[Opening RECORDS PROVIDED section]

-- ==== Sys2Proof/Laws/Run.lean ====
section
/-! SUPPORT. What EXP's writing can touch, said once as one relation between a command under way before and after: `Written`.
Every write of the exchange area, every return and every publication has one lemma here. -/

namespace Sys2Proof.Machine

/-! ## How long the things written are (R198, R199) -/

@[simp] theorem catBody_length (e : Entry) : (catBody e).length = 28 := by
  simp only [catBody, List.length_append, List.length_cons, List.length_nil, leOctets_length, List.length_replicate]
@[simp] theorem rosBody_length (r : ValRecord) : (rosBody r).length = 124 := by
  unfold rosBody
  simp only [List.length_append]
  simp only [List.length_cons, List.length_nil, leOctets_length, List.length_replicate,
    List.length_flatMap, allStreams, List.map_cons, List.map_nil, List.sum_cons, List.sum_nil]
  omega
@[simp] theorem coordBody_length (c : Coordinator) : (coordBody c).length = 60 := by
  simp only [coordBody, allAddrs, List.length_append, List.length_cons, List.length_nil, List.length_map, leOctets_length,
    List.length_replicate]
@[simp] theorem hotSummary_length (h : HotQueue) : (hotSummary h).length = 8 := by simp [hotSummary]
@[simp] theorem cellBody_length (k : Octet) (t : List Octet) : (cellBody k t).length = 63 := by
  simp [cellBody]; omega
@[simp] theorem returnBody_length (r : Return) : (returnBody r).length = 11 := by simp [returnBody]

theorem slotOffset_lt (s : Slot) : slotOffset s + 64 ≤ 0x840 := by have := s.isLt; simp only [slotOffset]; omega
theorem catOffset_lt (i : CatIndex) : catOffset i + 32 ≤ 0xE40 := by have := i.isLt; simp only [catOffset]; omega
theorem rosOffset_lt (a : Addr) : rosOffset a + 128 ≤ 0x1440 := by have := a.isLt; simp only [rosOffset]; omega
theorem cellOffset_lt (a : Addr) : cellOffset a + 64 ≤ 0x1780 := by have := a.isLt; simp only [cellOffset]; omega

/-! ## Which offsets are the part's -/

/-- A run of octets at an offset lies where the part writes. -/
def PartRun (o n : Nat) : Prop := ∀ x, o ≤ x → x < o + n → partOffset x = true

theorem partRun_header {o n : Nat} (h : 16 ≤ o ∧ o + n ≤ 26 ∨ 28 ≤ o ∧ o + n ≤ 40) : PartRun o n := by
  intro x h1 h2; simp [partOffset]; omega
theorem partRun_slot (s : Slot) {k n : Nat} (h : k + n ≤ 12) : PartRun (slotOffset s + k) n := by
  have := s.isLt
  intro x h1 h2; simp only [slotOffset] at h1 h2; simp [partOffset]; omega
theorem partRun_mirror {o n : Nat} (h1 : 0x840 ≤ o) (h2 : o + n ≤ 0x1780) : PartRun o n := by
  intro x h3 h4; simp [partOffset]; omega

/-! ## The relation -/

/-- A command under way after some of EXP's writing: the queue of commands is as before; host RAM keeps its canonical form
and has changed where the part writes alone; a sound bus is sound; every block but EXP and ROS is as before, ROS but
for the three flags that publishing sets, and EXP but for its causes, counts, held slots and returns owed. -/
structure Written (q r : Run) : Prop where
  pending : r.state.pending = q.state.pending
  wf : q.state.ram.wf → r.state.ram.wf
  outside : ∀ x, q.state.dev.partWrites x = false → r.state.ram.octet x = q.state.ram.octet x
  sound : q.bus = .sound → r.bus = .sound
  failed : q.bus = .failed → r.bus = .failed
  port : { r.state.dev.port with
      causes := q.state.dev.port.causes
      deviceCount := q.state.dev.port.deviceCount
      held := q.state.dev.port.held
      returnsOwed := q.state.dev.port.returnsOwed
      catCounts := q.state.dev.port.catCounts
      rosCounts := q.state.dev.port.rosCounts
      coordCount := q.state.dev.port.coordCount } = q.state.dev.port
  blocks : { r.state.dev with
      port := q.state.dev.port, ros := q.state.dev.ros, outbox := q.state.dev.outbox } = q.state.dev
  records : ∀ a, { r.state.dev.record a with
      replyTime := (q.state.dev.record a).replyTime
      cellFilled := (q.state.dev.record a).cellFilled
      noticePending := (q.state.dev.record a).noticePending } = q.state.dev.record a

theorem Written.refl (q : Run) : Written q q where
  pending := rfl
  wf := id
  outside := fun _ _ => rfl
  sound := id
  failed := id
  port := rfl
  blocks := rfl
  records := fun _ => rfl

theorem Written.xbase {q r : Run} (h : Written q r) : r.state.dev.port.xbase = q.state.dev.port.xbase := by rw [← h.port]
theorem Written.device {q r : Run} (h : Written q r) : r.state.dev.port.device = q.state.dev.port.device := by
  rw [← h.port]
theorem Written.areaBase {q r : Run} (h : Written q r) : r.state.dev.areaBase = q.state.dev.areaBase := by
  simp only [Device.areaBase, h.xbase]
theorem Written.partWrites {q r : Run} (h : Written q r) (x : Nat) :
    r.state.dev.partWrites x = q.state.dev.partWrites x := by
  simp only [Device.partWrites, h.areaBase]
theorem Written.lnc {q r : Run} (h : Written q r) : r.state.dev.lnc = q.state.dev.lnc := by rw [← h.blocks]
theorem Written.htq {q r : Run} (h : Written q r) : r.state.dev.htq = q.state.dev.htq := by rw [← h.blocks]
theorem Written.fck {q r : Run} (h : Written q r) : r.state.dev.fck = q.state.dev.fck := by rw [← h.blocks]
theorem Written.tgt {q r : Run} (h : Written q r) : r.state.dev.tgt = q.state.dev.tgt := by rw [← h.blocks]
theorem Written.act {q r : Run} (h : Written q r) : r.state.dev.act = q.state.dev.act := by rw [← h.blocks]
theorem Written.cat {q r : Run} (h : Written q r) : r.state.dev.cat = q.state.dev.cat := by rw [← h.blocks]
theorem Written.entry {q r : Run} (h : Written q r) (i) : r.state.dev.entry i = q.state.dev.entry i := by
  simp only [Device.entry, h.cat]
theorem Written.presence {q r : Run} (h : Written q r) (a) :
    (r.state.dev.record a).presence = (q.state.dev.record a).presence := by rw [← h.records a]

theorem Written.trans {p q r : Run} (h : Written p q) (k : Written q r) : Written p r where
  pending := k.pending.trans h.pending
  wf := k.wf ∘ h.wf
  outside := fun x hx => (k.outside x ((h.partWrites x).trans hx)).trans (h.outside x hx)
  sound := k.sound ∘ h.sound
  failed := k.failed ∘ h.failed
  port := by
    have h1 := h.port; have h2 := k.port
    rw [← h1, ← h2]
  blocks := by
    have h1 := h.blocks; have h2 := k.blocks
    rw [← h1, ← h2]
  records := fun a => by
    have h1 := h.records a; have h2 := k.records a
    rw [← h1, ← h2]

variable {q r : Run}

/-- Changes inside the part that EXP makes as it writes. -/
def Device.Kept (d e : Device) : Prop :=
  Written { state := { dev := d, ram := [], pending := [] }, bus := .sound }
    { state := { dev := e, ram := [], pending := [] }, bus := .sound }

theorem Run.written_always (h : Written q r) {f : Device → Device} (hf : ∀ d : Device, d.Kept (f d)) : Written q (r.always f) :=
  h.trans
    { pending := rfl, wf := id, outside := fun _ _ => rfl, sound := id, failed := id,
      port := (hf _).port, blocks := (hf _).blocks, records := (hf _).records }

theorem Run.written_inside (h : Written q r) {f : Device → Device} (hf : ∀ d : Device, d.Kept (f d)) : Written q (r.inside f) := by
  unfold Run.inside; split
  · exact Run.written_always h hf
  · exact h

theorem Run.written_access (h : Written q r) {f : State → State}
    (hf : ∀ s, Written { state := s, bus := .sound } { state := f s, bus := .sound }) : Written q (r.access f) := by
  have hs := hf r.state
  unfold Run.access
  split
  · exact h.trans { hs with sound := id, failed := id }
  · rename_i k
    exact h.trans { Written.refl r with sound := fun e => by simp [e] at k, failed := fun _ => rfl }
  · rename_i k
    exact h.trans { hs with sound := fun e => by simp [e] at k, failed := fun e => by simp [e] at k }
  · exact h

[Closing RECORDS PROVIDED section]

* [YOUR ASSIGNMENT]: Among the lines of the data, identify those with the word "writing". Copy each of them.

* [EXERCISE ANSWER]:
/-! SUPPORT. What EXP's writing can touch, said once as one relation between a command under way before and after: `Written`.
/-- A command under way after some of EXP's writing: the queue of commands is as before; host RAM keeps its canonical form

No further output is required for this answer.